Петр ждал, что за этот философический экскурс Джованни также в шутку либо пошлет его к черту, либо предложит заткнуться, но, к его изумлению, друг изрек нечто совсем непредвиденное и не слишком дружественное:

— Тебе незачем меня успокаивать, я ведь не жалуюсь, поскольку всегда помню, что я — граф Гамбарини.

Впервые за долгие годы их совместного существования Джованни указал Петру на превосходство своего рода; у Петра возникло такое чувство, будто его окатили ледяной водой. Право, высказывание это было не только не дружественно, но и не сулило ничего хорошего в будущем, оно звучало почти зловеще; это означало, что в отличие от усопшего графа Одорико, который уважал Петра — в чем Петр не сомневался — за превосходные качества характера, Джованни не находил в Петре ничего особенного, ничего такого, что куда важнее древности рода Гамбарини. «Ну да, — подумал Петр, — Джованни — знатный осел, который в состоянии оценить лишь мои физические данные, в остальном я для него обыкновенный хам; я допустил ошибку, напомнив ему об этом несчастном и не благоприятном для меня обстоятельстве.

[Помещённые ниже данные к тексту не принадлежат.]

/-! Paths of units (R20, R21). -/

def natText (n : Nat) : String := toString n
def pathPort (i : Nat) : String := "H" ++ natText (i / 6) ++ ".C" ++ natText (i % 6)
def pathPipe (i : Nat) : String := "H" ++ natText (i / 3) ++ ".P" ++ natText (i % 3)
def pathCropper (i : Nat) : String :=
  pathPipe (i / 20) ++ (if i % 20 < 4 then ".V" ++ natText (i % 20) else ".ROI" ++ natText (i % 20 - 4))
def pathDma (e : Nat) : String :=
  if e < 8 then "H" ++ natText e ++ ".D" else if e = 10 then "NX.D" else "MX.D" ++ natText (e - 8)
def pathChannel (e ch : Nat) : String := pathDma e ++ ".ch" ++ natText ch
def pathCore (i : Nat) : String := "MX.W" ++ natText (i / 16) ++ ".T" ++ natText (i % 16)
def pathEth (n : Nat) : String := if n = 4 then "NX.EV" else if n = 5 then "NX.EM" else "NX.E" ++ natText n
def pathCluster (c : Nat) : String := if c < 8 then "H" ++ natText c else if c = 8 then "MX" else "NX"
def pathBell (n : Nat) : String := "AX.B" ++ natText n
def pathView (v : Nat) : String := "MX.WV" ++ natText v
def pathMemory (m : Nat) : String :=
  if m < 10 then pathCluster m else if m = 10 then "CX" else if m = 11 then "AX" else "DX.M" ++ natText (m - 12)
/-- Path of a stream's cropper or view (R243, R279, R307). -/
def pathStream (st : Nat) : String :=
  if 960 ≤ st then pathView (st - 960) else pathCropper (20 * (st / 40) + st % 20)

/-! DAP messages the device sends (R45 to R52), and events. -/

/-- R45: header and payload. -/
def dapBody (service session seq : Nat) (payload : Bytes) : Bytes :=
  [1, byteOf service] ++ beBytes 2 session ++ beBytes 4 seq ++ beBytes 2 payload.length ++ payload

/-- R45: the tag over header and payload. -/
def dapTag (key body : Bytes) : Bytes := (hmacSha256 key body).take 16

/-- CAN FD data lengths above 8 (ISO 11898-1, R48). -/
def canLength (n : Nat) : Nat :=
  if n ≤ 8 then n else if n ≤ 12 then 12 else if n ≤ 16 then 16 else if n ≤ 20 then 20 else if n ≤ 24 then 24
  else if n ≤ 32 then 32 else if n ≤ 48 then 48 else 64

/-- R48: the frames of a message, from segment counter i on; the first argument bounds them. -/
def canSegments : Nat → Nat → Bytes → List Bytes
  | 0, _, _ => []
  | n + 1, i, m =>
    let part := m.take 63
    let rest := m.drop 63
    let hdr := (if i = 0 then 128 else 0) + (if rest.isEmpty then 64 else 0) + i % 64
    let f := byteOf hdr :: part
    padTo (canLength f.length) f :: (if rest.isEmpty then [] else canSegments n (i + 1) rest)

/-- R49, R406: an entry whose written value takes effect at the next device reset: the value in force. -/
def State.atReset (s : State) (key : Nat) : Nat := ((mapGet key s.boot.latched).getD (s.obj key)).toNat

/-- R49: the node ID in use. -/
def State.nodeId (s : State) : Nat :=
  let d := s.atReset Key.dapNodeId
  if d = 0 then s.strapNode else d

/-- R47: identifier of a device message, function 2 = response, 3 = event. -/
def canIdent (function host node : Nat) : Nat := function * 2 ^ 24 + host * 256 + node

/-- R428: the transport number of a source in the access plan: 0 = CAN FD, 1 = UDP. -/
def isCan : Source → Bool
  | .can _ => true
  | _ => false

/-- R428: a byte of the access plan. -/
def State.planByte (s : State) (n : Nat) : Nat := leAt (s.dom Key.accessPlan) n 1

/-- R428: the transport's bit. -/
def transportBit : Source → Nat
  | .can _ => 0
  | .udp4 _ _ => 1
  | .udp6 _ _ => 2

/-- R429: is a role admitted on the transport of a source? -/
def State.admitsRole (s : State) (role : Nat) (src : Source) : Bool := (s.planByte (46 + role)).testBit (transportBit src)

/-- R429, R51: is any role admitted there? -/
def State.transportOpen (s : State) (src : Source) : Bool := (List.range 4).any fun r => s.admitsRole r src

/-- R51: is UDP's path powered, domains 55 and 56? -/
def State.udpPowered (s : State) : Bool := s.nat (Key.pwrDomainState 55) = 2 && s.nat (Key.pwrDomainState 56) = 2

/-- R51: does the device send on the transport of a source? -/
def State.sends (s : State) (src : Source) : Bool := s.transportOpen src && (isCan src || s.udpPowered)

/-- Send a DAP message towards a host, in frames on CAN FD and in one datagram on UDP (R48, R50, R51). -/
def State.transmit (s : State) (dst : Source) (function : Nat) (msg : Bytes) : State :=
  if !s.sends dst then s
  else match dst with
    | .can h => (canSegments 32 0 msg).foldl (fun st f => st.send (.can (canIdent function h s.nodeId) f)) s
    | _ => s.send (.udp (s.nat Key.dapMgmtMac) dst msg)

/-- Replace a session, found by its number. -/
def State.updSession (s : State) (sid : Nat) (f : Session → Session) : State :=
  { s with dap := { s.dap with sessions := s.dap.sessions.map fun x => if x.sid = sid then f x else x } }

def State.session (s : State) (sid : Nat) : Option Session := s.dap.sessions.find? (·.sid = sid)

/-- R54, R52: send a message of a session under its next sequence number, tagged. -/
def State.sendTagged (s : State) (x : Session) (dst : Source) (function service : Nat) (payload : Bytes) : State :=
  let body := dapBody service x.sid x.devSeq payload
  (s.updSession x.sid fun y => { y with devSeq := y.devSeq + 1 }).transmit dst function (body ++ dapTag x.key body)

/-- R63: an event record in a DAP message, most significant byte first. -/
def EventRec.be (r : EventRec) : Bytes :=
  beBytes 4 r.evseq ++ beBytes 2 r.at_.epoch ++ beBytes 12 (toTime96 r.at_.t.toNat) ++
    [byteOf r.cls, byteOf r.level] ++ beBytes 2 r.cause ++ r.path ++ r.detail

/-- R63, R13: an event record in EVENT_LOG, least significant byte first. -/
def EventRec.le (r : EventRec) : Bytes :=
  leBytes 4 r.evseq ++ leBytes 2 r.at_.epoch ++ leBytes 12 (toTime96 r.at_.t.toNat) ++
    [byteOf r.cls, byteOf r.level] ++ leBytes 2 r.cause ++ r.path ++ r.detail

/-- R65: does a session's mask admit a class? -/
def Session.admits (x : Session) (cls : Nat) : Bool := x.open_ && x.subscribed && x.mask.testBit cls

/-- R46, R65: EVENT messages of 1 to 8 records; the first argument bounds their number. -/
def sendEvents : Nat → Nat → List EventRec → State → State
  | 0, _, _, s => s
  | n + 1, sid, recs, s =>
    if recs.isEmpty then s
    else match s.session sid with
      | none => s
      | some x =>
        let part := recs.take 8
        sendEvents n sid (recs.drop 8)
          (s.sendTagged x x.evtDst 3 0x40 ([byteOf part.length, 0] ++ part.flatMap EventRec.be))

/-- R65: deliver a fresh record to every session that admits it. -/
def State.deliver (s : State) (r : EventRec) : State :=
  ((s.dap.sessions.filter (·.admits r.cls)).map (·.sid)).foldl (fun st sid => sendEvents 1 sid [r] st) s

/-- R64: put a record into the queue, or count it as lost. -/
def State.enqueueEvent (s : State) (r : EventRec) : State :=
  if s.ev.queue.length < 256 then
    let owed := (s.dap.sessions.filter (·.admits r.cls)).map (·.sid)
    ({ s with ev := { s.ev with queue := s.ev.queue ++ [QueuedEvent.mk r owed owed.isEmpty] } }).deliver r
  else
    let s := (s.bump Key.evtLostCount).setFlag Key.evtLostSticky true
    { s with ev := { s.ev with lostPending := true } }

/-- R64: raise an event: log it, then queue it or count it lost. `level` is 0 but for recovery records (R36). -/
def State.raiseAt (s : State) (cause cls level : Nat) (path : String) (detail : Bytes) : State :=
  let r : EventRec := ⟨s.ev.seq + 1, s.instant, cls, level, cause, padTo 16 (ascii path), padTo 10 detail⟩
  let s := { s with ev := { s.ev with seq := s.ev.seq + 1, log := (r :: s.ev.log).take 4096 } }
  s.enqueueEvent r

/-- Raise an event of no recovery level. -/
def State.raise (s : State) (cause cls : Nat) (path : String) (detail : Bytes) : State := s.raiseAt cause cls 0 path detail

/-- Raise an event that is raised at most once per second per unit; DETAIL byte 9 holds the number held back since the last
one, saturating (R194, R253, R277, R307, R343, R417). -/
def State.raiseLimited (s : State) (cause cls unit : Nat) (path : String) (detail : Bytes) : State :=
  let key := cause * 65536 + unit
  match mapGet key s.limits with
  | none => ({ s with limits := mapSet key ⟨s.cycles, 0⟩ s.limits }).raise cause cls path (padTo 9 detail ++ [0])
  | some l =>
    if s.cycles - l.last < secCycles 1 then { s with limits := mapSet key ⟨l.last, min 255 (l.held + 1)⟩ s.limits }
    else ({ s with limits := mapSet key ⟨s.cycles, 0⟩ s.limits }).raise cause cls path (padTo 9 detail ++ [byteOf l.held])

/-- Raise an event that is raised at most once per second per unit and counts none held back (R348, R356, R362). -/
def State.raiseSparse (s : State) (cause cls unit : Nat) (path : String) (detail : Bytes) : State :=
  let key := cause * 65536 + unit
  let quiet := match mapGet key s.limits with
    | none => false
    | some l => s.cycles - l.last < secCycles 1
  if quiet then s else ({ s with limits := mapSet key ⟨s.cycles, 0⟩ s.limits }).raise cause cls path detail

/-- R64: event 0x1101 is queued once space returns after a loss. -/
def State.noteLost (s : State) : State :=
  if s.ev.lostPending && s.ev.queue.length < 256 then
    let s := { s with ev := { s.ev with lostPending := false } }
    s.raise 0x1101 1 "AX.EL" (leBytes 4 (s.nat Key.evtLostCount))
  else s

/-- R65: drop the records that nothing holds any more. -/
def State.pruneEvents (s : State) : State :=
  ({ s with ev := { s.ev with queue := s.ev.queue.filter fun q => q.orphan || !q.owed.isEmpty } }).noteLost

/-- R66: is NOTIFY_N driven low? -/
def State.notifyLow (s : State) : Bool :=
  s.flag Key.evtLostSticky || s.ev.queue.any fun q => s.nat Key.evtNotifyClass ≤ q.record.cls

/-- A command that names a unit absent on the part stops the model by name; any other has its effect. -/
def onUnit (present : Bool) (s : State) : Res := if present then .next s else .fault .noSuchUnit

/-- A command whose condition has not come about changes nothing (log 2). -/
def State.whenever (s : State) (c : Bool) (f : State → State) : State := if c then f s else s

/-- Elapsed time base cycles since a stamp. -/
def State.since (s : State) (stamp : Nat) : Nat := s.cycles - stamp

/-- R455: timeouts of levels 2 to 4 in cycles, as a wait that begins now takes them. -/
def State.pipeTimeout (s : State) (period : Nat) : Nat := s.nat Key.rcvPipeTimeout * usCycles period
def State.hubTimeout (s : State) : Nat := msCycles (s.nat Key.rcvHubTimeout)
def State.fwTimeout (s : State) : Nat := msCycles (s.nat Key.rcvFwTimeout)

/-- R455: has a wait, since when and with which timeout, reached its timeout? -/
def State.expired (s : State) (w : Nat × Nat) : Bool := w.2 ≤ s.since w.1

/-- R455: the fabric of a hub makes progress: its timing starts anew. -/
def State.hubMoves (s : State) (h : Nat) : State :=
  { s with rcv := { s.rcv with hubWatch := mapSet h (s.cycles, s.hubTimeout) s.rcv.hubWatch } }

/-- R438: is a power domain on (state 2)? -/
def State.domainOn (s : State) (d : Nat) : Bool := s.nat (Key.pwrDomainState d) = 2

/-- A sum of fractions, numerator and denominator. -/
def fracSum : List (Nat × Nat) → Nat × Nat
  | [] => (0, 1)
  | x :: r =>
    let t := fracSum r
    (x.1 * t.2 + t.1 * x.2, x.2 * t.2)

end Sys2Proof.Machine
end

Значит, мне тем более необходимо отличиться, совершить из ряда вон выходящий поступок и поставить графчонка на место».

Случай для этого представился незамедлительно, ибо невдалеке, будто из пушки, грохнул выстрел.

— Что это? — спросил Джованни, перепугавшись, не смотря на то, что в жилах его текла кровь славных кондотьеров.

— По-моему, если это не пушка, то уже никак не охотничье ружье, — отозвался Петр и сошел с тропинки; Джованни последовал за ним. Прячась за стволами и кустарником, они осторожно крались в направлении выстрела и шагов через пятьдесят увидели тело мужчины, распростертое на опушке лесной чащи. У мертвого было снесено полголовы, вернее, темя, но тонкое лицо писаного красавца, украшенное баками, сохранилось; хотя вместо красной ливреи с гербом Гамбарини и с девизом «Ad summam nobilitatem intenti» человек облачился в обычное суконное платье, но это был все тот же Иоганн, слуга покойного графа, конечно, уже испустивший дух. Он лежал, задрав подбородок в небо. Выстрел, которым ему снесло половину головы, вероятно, настиг всадника нежданно-негаданно, поскольку он даже не успел снять с плеча превосходную пищаль Броккардо, похищенную в Вене; конь его стоял, свесив морду с белой звездой во лбу, очевидно раздумывая, что же теперь делать.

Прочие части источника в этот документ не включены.